◆ **Description of the task**
Reproduce the records word for word, from the first line to the line containing "def State.setValid (s".
╭──
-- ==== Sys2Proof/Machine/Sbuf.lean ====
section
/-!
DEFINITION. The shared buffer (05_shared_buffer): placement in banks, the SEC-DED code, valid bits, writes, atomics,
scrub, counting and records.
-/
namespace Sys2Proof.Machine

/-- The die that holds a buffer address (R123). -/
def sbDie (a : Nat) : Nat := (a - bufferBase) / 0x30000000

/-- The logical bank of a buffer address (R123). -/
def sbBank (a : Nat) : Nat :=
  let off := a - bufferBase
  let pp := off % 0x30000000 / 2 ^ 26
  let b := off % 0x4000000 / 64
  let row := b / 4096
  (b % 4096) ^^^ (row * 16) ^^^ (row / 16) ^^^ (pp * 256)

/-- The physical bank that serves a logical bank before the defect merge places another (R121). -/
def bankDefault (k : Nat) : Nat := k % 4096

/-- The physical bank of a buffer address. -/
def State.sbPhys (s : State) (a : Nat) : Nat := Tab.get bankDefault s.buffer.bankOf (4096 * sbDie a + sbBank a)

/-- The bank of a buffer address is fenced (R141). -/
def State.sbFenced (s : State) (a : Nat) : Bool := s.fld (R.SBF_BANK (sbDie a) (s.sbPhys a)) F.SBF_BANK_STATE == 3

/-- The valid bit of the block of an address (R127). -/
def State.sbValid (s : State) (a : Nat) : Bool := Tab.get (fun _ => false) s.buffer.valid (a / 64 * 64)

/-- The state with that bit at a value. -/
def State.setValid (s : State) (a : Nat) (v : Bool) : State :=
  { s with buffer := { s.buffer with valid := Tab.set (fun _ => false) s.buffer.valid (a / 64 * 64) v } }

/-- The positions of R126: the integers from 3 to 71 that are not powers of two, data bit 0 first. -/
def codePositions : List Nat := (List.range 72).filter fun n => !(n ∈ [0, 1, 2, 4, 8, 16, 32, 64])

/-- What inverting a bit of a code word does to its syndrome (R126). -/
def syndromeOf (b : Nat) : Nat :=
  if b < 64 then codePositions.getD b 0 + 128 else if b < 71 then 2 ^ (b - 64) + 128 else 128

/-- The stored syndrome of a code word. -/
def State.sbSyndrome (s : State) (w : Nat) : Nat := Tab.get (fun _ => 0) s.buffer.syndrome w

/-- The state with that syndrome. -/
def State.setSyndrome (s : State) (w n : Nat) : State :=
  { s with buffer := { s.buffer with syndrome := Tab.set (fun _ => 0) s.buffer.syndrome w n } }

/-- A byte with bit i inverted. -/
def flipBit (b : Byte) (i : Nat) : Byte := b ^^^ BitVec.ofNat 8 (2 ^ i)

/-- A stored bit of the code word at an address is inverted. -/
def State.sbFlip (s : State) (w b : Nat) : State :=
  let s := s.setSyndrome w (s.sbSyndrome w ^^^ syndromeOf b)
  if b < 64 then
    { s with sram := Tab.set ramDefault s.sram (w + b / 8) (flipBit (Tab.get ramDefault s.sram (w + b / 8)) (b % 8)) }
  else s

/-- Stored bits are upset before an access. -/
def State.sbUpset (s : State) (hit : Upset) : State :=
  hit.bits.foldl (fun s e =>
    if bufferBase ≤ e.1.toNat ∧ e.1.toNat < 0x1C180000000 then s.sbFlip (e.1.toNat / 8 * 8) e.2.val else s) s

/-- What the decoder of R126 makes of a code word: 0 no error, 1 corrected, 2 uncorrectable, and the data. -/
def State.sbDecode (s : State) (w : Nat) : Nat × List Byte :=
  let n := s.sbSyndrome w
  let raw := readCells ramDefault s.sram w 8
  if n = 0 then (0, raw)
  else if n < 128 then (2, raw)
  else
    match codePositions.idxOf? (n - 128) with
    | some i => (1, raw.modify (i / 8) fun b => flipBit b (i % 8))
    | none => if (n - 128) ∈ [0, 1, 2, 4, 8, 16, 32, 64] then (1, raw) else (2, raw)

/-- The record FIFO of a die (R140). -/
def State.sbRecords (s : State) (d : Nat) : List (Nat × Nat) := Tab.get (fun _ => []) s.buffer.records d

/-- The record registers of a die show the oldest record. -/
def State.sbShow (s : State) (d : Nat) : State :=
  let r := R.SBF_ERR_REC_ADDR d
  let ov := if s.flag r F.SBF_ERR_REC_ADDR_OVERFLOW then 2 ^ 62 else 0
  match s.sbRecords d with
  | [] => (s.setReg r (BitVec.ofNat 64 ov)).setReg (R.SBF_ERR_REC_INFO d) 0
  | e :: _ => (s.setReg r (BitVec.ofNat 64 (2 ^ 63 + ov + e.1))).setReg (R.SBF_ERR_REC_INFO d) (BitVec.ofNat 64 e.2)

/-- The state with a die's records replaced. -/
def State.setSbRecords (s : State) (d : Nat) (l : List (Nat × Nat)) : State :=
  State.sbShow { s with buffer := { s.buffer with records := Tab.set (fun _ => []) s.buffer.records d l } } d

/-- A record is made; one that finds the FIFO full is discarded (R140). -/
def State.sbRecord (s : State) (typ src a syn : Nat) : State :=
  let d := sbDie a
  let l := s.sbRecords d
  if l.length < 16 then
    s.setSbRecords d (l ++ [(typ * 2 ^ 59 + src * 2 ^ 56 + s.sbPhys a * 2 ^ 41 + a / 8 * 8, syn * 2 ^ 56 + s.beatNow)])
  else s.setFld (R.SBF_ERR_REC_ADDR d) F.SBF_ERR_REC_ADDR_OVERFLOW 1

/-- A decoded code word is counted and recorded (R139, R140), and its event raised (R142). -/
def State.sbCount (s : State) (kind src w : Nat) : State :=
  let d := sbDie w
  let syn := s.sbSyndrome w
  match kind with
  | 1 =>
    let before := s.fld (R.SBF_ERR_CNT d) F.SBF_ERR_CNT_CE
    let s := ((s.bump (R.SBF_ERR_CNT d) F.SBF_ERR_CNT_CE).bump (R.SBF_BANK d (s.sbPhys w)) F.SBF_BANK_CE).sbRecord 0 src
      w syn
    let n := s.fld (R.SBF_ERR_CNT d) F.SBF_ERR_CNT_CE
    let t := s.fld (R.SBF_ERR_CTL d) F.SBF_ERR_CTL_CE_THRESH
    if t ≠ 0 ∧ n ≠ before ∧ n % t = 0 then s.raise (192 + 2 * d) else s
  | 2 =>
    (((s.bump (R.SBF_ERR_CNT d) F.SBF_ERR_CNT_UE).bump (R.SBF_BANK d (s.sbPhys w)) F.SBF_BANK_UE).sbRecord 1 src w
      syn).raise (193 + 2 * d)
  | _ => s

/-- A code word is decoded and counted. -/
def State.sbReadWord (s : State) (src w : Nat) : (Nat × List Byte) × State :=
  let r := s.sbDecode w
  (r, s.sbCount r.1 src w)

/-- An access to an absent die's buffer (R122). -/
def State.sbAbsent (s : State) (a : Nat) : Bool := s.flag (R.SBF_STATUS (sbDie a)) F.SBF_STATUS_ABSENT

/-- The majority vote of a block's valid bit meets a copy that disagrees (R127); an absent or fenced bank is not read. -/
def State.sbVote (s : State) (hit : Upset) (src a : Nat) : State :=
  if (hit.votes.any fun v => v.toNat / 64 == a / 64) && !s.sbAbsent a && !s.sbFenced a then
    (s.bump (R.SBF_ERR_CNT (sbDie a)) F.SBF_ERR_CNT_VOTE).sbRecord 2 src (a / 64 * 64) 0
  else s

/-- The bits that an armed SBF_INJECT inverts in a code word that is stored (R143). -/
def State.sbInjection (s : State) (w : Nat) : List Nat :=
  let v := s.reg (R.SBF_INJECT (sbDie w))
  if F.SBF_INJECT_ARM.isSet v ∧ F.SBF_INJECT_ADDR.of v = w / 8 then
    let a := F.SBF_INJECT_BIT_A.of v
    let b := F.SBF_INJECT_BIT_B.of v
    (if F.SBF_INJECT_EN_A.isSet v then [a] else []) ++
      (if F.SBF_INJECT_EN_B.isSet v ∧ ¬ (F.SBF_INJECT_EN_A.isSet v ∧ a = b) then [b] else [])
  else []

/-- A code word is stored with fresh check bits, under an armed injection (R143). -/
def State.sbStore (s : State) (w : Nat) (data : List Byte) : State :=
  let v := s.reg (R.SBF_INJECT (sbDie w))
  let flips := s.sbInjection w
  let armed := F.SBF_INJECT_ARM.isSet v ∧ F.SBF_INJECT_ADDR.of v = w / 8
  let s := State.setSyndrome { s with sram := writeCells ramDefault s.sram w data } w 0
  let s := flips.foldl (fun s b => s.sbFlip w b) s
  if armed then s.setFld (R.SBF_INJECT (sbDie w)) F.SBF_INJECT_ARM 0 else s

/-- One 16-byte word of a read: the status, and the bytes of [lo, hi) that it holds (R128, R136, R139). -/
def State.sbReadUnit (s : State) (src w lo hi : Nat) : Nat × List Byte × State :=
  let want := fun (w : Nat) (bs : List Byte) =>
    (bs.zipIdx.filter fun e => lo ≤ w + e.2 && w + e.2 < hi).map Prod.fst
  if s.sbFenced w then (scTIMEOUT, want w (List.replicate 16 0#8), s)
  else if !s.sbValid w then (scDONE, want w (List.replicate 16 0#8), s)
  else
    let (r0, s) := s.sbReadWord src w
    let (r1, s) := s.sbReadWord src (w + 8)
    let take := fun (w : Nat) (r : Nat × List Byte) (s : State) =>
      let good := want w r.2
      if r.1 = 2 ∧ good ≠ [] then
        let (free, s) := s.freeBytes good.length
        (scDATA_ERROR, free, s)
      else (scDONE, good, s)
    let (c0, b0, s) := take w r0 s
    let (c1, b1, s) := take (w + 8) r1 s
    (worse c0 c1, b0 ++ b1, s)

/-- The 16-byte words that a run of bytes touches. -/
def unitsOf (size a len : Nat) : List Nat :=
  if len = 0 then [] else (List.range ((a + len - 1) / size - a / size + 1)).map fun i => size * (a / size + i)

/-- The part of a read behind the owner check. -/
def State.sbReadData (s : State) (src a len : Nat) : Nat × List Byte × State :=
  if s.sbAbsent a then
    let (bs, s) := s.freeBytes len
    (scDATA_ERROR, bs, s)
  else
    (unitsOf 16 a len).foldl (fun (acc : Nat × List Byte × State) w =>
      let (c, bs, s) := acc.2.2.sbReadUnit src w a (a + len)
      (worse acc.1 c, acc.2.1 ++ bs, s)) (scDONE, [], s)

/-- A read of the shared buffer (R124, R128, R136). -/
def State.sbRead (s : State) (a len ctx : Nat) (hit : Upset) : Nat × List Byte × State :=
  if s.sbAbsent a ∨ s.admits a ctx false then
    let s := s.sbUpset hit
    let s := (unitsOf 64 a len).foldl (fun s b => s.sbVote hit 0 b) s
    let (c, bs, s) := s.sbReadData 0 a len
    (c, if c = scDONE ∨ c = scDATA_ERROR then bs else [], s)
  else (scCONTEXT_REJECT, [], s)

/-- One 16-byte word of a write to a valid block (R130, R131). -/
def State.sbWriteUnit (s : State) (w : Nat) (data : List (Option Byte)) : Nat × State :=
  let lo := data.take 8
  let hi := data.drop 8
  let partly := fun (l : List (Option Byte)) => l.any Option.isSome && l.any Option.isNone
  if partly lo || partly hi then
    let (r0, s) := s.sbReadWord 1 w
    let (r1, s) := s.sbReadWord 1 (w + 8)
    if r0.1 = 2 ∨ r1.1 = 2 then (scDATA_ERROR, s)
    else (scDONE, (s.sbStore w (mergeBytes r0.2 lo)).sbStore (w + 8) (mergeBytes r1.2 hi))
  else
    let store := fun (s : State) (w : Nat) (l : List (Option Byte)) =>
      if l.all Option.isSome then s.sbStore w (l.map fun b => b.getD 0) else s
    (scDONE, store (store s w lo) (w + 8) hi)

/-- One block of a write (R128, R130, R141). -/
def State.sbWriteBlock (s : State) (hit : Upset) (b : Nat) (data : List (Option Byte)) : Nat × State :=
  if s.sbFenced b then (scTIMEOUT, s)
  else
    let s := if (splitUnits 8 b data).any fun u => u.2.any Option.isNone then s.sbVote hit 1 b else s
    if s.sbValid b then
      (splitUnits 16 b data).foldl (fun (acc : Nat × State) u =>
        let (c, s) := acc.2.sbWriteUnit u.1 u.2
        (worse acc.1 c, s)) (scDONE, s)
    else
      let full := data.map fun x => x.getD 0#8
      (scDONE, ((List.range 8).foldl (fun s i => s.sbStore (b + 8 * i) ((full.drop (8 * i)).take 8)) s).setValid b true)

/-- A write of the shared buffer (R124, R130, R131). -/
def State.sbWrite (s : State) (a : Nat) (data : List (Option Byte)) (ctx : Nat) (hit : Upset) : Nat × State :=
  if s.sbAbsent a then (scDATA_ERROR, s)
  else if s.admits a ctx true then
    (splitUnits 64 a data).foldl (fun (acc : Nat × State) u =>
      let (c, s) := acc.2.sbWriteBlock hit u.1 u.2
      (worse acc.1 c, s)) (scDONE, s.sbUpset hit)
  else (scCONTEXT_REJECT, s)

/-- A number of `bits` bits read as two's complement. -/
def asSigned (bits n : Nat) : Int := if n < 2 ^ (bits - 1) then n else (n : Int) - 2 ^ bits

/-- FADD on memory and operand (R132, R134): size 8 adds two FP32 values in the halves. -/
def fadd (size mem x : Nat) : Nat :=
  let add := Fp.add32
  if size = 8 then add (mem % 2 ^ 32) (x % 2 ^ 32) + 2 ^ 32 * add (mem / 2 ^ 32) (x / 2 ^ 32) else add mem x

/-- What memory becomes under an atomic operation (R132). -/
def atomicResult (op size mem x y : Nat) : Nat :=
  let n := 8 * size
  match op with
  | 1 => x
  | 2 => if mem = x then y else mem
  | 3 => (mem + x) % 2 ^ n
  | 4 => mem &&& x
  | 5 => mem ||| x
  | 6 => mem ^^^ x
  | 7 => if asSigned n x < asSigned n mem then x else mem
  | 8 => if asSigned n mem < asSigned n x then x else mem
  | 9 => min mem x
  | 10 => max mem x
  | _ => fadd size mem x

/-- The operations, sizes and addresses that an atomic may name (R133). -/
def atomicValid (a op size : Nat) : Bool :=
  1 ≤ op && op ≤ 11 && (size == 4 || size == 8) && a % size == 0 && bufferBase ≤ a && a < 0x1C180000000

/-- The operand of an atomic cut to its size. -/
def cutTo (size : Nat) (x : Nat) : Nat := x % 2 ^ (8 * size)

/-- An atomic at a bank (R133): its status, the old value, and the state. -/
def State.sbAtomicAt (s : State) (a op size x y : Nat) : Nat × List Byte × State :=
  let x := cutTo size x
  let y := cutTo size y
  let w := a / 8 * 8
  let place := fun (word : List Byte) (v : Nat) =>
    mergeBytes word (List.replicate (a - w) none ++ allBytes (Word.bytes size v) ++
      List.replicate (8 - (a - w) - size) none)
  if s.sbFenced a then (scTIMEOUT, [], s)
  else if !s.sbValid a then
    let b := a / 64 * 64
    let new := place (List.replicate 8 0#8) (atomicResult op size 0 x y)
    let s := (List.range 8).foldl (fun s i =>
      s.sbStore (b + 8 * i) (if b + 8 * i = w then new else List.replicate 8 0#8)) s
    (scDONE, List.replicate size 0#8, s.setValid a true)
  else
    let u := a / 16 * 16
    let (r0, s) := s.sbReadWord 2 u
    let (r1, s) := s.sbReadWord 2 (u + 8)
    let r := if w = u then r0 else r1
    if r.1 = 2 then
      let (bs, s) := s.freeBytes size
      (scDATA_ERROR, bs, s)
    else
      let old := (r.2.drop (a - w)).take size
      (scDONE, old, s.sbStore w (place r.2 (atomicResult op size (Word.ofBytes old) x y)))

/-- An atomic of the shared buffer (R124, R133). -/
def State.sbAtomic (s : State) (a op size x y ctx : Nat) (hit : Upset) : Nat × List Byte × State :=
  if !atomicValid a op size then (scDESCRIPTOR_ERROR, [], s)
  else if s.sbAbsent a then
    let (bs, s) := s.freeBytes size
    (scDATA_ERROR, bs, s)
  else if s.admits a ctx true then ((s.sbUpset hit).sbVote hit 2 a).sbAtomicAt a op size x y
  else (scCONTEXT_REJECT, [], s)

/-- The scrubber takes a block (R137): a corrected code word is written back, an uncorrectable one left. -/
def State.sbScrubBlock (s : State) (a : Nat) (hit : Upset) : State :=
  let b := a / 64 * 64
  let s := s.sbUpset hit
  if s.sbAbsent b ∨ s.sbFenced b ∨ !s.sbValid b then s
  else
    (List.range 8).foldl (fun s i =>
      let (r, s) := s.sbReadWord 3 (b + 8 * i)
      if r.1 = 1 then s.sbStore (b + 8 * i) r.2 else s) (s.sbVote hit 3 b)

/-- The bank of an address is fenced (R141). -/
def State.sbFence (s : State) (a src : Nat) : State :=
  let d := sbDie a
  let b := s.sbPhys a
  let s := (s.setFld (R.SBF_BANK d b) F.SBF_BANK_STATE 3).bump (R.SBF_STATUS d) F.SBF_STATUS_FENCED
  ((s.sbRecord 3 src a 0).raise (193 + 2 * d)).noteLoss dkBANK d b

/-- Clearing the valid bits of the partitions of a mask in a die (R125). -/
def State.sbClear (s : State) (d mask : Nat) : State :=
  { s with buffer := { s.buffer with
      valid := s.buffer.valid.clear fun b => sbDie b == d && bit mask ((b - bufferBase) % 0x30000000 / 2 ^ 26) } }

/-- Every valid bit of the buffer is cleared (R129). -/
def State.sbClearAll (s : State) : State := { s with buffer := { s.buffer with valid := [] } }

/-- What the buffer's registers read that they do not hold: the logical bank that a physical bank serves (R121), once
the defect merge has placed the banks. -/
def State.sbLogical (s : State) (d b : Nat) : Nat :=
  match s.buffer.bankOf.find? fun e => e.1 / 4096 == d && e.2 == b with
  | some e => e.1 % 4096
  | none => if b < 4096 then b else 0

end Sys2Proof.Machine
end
╰──
◆ **Solved exercise**
-- ==== Sys2Proof/Machine/Sbuf.lean ====
section
/-!
DEFINITION. The shared buffer (05_shared_buffer): placement in banks, the SEC-DED code, valid bits, writes, atomics,
scrub, counting and records.
-/
namespace Sys2Proof.Machine

/-- The die that holds a buffer address (R123). -/
def sbDie (a : Nat) : Nat := (a - bufferBase) / 0x30000000

/-- The logical bank of a buffer address (R123). -/
def sbBank (a : Nat) : Nat :=
  let off := a - bufferBase
  let pp := off % 0x30000000 / 2 ^ 26
  let b := off % 0x4000000 / 64
  let row := b / 4096
  (b % 4096) ^^^ (row * 16) ^^^ (row / 16) ^^^ (pp * 256)

/-- The physical bank that serves a logical bank before the defect merge places another (R121). -/
def bankDefault (k : Nat) : Nat := k % 4096

/-- The physical bank of a buffer address. -/
def State.sbPhys (s : State) (a : Nat) : Nat := Tab.get bankDefault s.buffer.bankOf (4096 * sbDie a + sbBank a)

/-- The bank of a buffer address is fenced (R141). -/
def State.sbFenced (s : State) (a : Nat) : Bool := s.fld (R.SBF_BANK (sbDie a) (s.sbPhys a)) F.SBF_BANK_STATE == 3

/-- The valid bit of the block of an address (R127). -/
def State.sbValid (s : State) (a : Nat) : Bool := Tab.get (fun _ => false) s.buffer.valid (a / 64 * 64)

/-- The state with that bit at a value. -/
def State.setValid (s : State) (a : Nat) (v : Bool) : State :=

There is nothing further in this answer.